Exercise goal: What lines in this listing contain the string "qual"? Report each one by copying it.

Top of Source records

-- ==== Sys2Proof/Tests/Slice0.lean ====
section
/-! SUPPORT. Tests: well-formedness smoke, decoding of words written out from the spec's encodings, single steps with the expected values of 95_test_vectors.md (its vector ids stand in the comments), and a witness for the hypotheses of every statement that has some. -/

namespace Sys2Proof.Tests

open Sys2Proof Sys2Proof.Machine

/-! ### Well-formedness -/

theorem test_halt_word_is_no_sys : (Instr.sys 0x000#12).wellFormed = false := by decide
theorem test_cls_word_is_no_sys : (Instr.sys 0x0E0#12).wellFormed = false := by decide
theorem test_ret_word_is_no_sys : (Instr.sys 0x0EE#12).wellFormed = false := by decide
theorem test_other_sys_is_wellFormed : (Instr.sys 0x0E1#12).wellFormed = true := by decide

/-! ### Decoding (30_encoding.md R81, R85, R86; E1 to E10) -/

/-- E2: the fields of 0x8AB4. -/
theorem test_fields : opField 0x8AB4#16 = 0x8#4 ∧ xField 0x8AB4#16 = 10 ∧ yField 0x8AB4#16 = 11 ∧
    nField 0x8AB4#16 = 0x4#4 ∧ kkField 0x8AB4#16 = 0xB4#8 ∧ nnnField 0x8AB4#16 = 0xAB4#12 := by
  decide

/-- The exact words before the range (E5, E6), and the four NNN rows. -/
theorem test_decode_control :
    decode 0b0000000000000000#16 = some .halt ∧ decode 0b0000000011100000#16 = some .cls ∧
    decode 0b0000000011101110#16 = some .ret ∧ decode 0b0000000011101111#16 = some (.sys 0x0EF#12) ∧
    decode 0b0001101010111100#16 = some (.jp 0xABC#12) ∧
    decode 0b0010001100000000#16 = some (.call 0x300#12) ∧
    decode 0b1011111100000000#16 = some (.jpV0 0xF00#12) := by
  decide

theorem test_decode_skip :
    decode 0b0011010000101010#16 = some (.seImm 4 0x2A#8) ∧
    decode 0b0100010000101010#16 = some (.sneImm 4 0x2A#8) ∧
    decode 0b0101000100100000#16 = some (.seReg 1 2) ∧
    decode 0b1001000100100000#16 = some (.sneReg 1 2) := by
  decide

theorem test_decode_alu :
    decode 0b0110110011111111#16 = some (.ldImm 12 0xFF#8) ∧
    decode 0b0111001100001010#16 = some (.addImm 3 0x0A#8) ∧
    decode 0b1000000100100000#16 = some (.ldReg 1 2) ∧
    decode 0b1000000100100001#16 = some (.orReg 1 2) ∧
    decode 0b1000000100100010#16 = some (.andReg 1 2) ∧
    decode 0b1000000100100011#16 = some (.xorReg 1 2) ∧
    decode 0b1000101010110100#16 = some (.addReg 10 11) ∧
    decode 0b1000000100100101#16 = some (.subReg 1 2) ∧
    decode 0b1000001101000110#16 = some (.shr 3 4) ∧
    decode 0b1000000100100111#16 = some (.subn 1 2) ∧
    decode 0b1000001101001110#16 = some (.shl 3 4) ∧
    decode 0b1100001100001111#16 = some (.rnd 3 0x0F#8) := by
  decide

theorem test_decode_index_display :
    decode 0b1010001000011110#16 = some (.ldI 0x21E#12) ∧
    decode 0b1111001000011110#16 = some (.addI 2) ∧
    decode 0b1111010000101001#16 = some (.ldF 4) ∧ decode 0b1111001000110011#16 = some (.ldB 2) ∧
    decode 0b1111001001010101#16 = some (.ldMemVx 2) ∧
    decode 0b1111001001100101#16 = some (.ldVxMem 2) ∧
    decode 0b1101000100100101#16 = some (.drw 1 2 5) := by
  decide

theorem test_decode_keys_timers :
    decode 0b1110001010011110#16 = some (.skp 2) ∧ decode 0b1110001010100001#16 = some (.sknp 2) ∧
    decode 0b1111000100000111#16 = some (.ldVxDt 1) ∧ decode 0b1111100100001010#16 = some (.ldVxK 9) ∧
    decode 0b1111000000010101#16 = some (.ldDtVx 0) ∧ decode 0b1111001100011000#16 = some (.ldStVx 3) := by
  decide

Bottom of Source records
Top of Source records

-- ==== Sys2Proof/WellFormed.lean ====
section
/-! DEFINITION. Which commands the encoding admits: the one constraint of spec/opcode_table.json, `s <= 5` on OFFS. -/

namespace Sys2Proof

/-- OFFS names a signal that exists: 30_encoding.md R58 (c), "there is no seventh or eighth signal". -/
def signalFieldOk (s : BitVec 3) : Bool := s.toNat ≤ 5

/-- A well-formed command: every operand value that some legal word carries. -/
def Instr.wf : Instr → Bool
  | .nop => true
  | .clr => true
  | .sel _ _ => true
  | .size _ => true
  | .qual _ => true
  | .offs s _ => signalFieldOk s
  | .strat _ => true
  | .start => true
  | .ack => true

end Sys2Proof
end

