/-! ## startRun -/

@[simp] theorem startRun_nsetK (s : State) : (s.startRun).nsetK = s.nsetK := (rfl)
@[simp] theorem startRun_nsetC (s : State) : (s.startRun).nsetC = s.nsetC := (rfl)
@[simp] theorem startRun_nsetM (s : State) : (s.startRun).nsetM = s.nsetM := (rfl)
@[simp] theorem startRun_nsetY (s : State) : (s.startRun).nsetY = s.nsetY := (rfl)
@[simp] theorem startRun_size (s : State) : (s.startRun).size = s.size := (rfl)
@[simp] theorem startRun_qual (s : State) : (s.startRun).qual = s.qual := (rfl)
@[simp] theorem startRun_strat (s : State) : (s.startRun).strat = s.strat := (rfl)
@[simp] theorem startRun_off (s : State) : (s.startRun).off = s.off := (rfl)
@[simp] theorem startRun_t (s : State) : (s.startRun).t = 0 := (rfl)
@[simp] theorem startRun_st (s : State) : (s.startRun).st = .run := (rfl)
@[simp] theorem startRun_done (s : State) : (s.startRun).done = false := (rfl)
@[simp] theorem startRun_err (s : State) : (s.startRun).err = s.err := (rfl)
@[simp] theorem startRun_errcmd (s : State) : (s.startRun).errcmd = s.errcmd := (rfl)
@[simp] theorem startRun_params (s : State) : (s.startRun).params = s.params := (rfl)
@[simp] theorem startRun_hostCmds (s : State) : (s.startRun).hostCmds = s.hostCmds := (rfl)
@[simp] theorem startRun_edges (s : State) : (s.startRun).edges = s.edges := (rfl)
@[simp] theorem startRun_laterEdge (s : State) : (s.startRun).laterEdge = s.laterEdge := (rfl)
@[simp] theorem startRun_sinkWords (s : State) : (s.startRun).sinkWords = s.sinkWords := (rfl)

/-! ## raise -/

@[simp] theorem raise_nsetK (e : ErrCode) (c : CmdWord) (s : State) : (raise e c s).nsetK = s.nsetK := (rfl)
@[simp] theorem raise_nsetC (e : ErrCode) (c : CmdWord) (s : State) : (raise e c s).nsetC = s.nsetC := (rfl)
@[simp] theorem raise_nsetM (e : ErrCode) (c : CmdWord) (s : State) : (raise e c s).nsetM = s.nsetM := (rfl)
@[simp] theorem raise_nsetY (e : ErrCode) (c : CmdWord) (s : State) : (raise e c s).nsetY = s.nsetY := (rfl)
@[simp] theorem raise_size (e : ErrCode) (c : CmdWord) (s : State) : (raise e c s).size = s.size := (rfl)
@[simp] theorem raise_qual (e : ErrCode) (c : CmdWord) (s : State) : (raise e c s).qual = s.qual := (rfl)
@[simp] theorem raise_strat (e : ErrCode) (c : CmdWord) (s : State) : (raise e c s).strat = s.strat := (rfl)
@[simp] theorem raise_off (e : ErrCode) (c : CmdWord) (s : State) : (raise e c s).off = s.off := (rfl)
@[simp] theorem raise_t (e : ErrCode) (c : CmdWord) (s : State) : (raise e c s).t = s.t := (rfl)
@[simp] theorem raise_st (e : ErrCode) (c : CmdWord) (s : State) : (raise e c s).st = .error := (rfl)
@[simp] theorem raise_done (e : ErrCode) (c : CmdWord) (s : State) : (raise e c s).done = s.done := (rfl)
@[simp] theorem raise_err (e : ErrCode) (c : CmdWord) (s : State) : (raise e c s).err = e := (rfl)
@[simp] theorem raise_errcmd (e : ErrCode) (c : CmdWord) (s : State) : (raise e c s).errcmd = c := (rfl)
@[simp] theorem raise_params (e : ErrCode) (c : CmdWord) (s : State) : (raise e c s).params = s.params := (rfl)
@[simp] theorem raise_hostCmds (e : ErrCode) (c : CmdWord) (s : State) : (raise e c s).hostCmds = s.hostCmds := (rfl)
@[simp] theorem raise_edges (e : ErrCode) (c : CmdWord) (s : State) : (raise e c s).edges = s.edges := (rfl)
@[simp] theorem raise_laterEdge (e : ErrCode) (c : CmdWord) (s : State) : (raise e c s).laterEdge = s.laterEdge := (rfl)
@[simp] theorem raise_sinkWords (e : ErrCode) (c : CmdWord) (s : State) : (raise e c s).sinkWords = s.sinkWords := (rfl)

Bottom of Source records

Your solution:
  | .qual _ => true
@[simp] theorem startRun_qual (s : State) : (s.startRun).qual = s.qual := (rfl)
@[simp] theorem raise_qual (e : ErrCode) (c : CmdWord) (s : State) : (raise e c s).qual = s.qual := (rfl)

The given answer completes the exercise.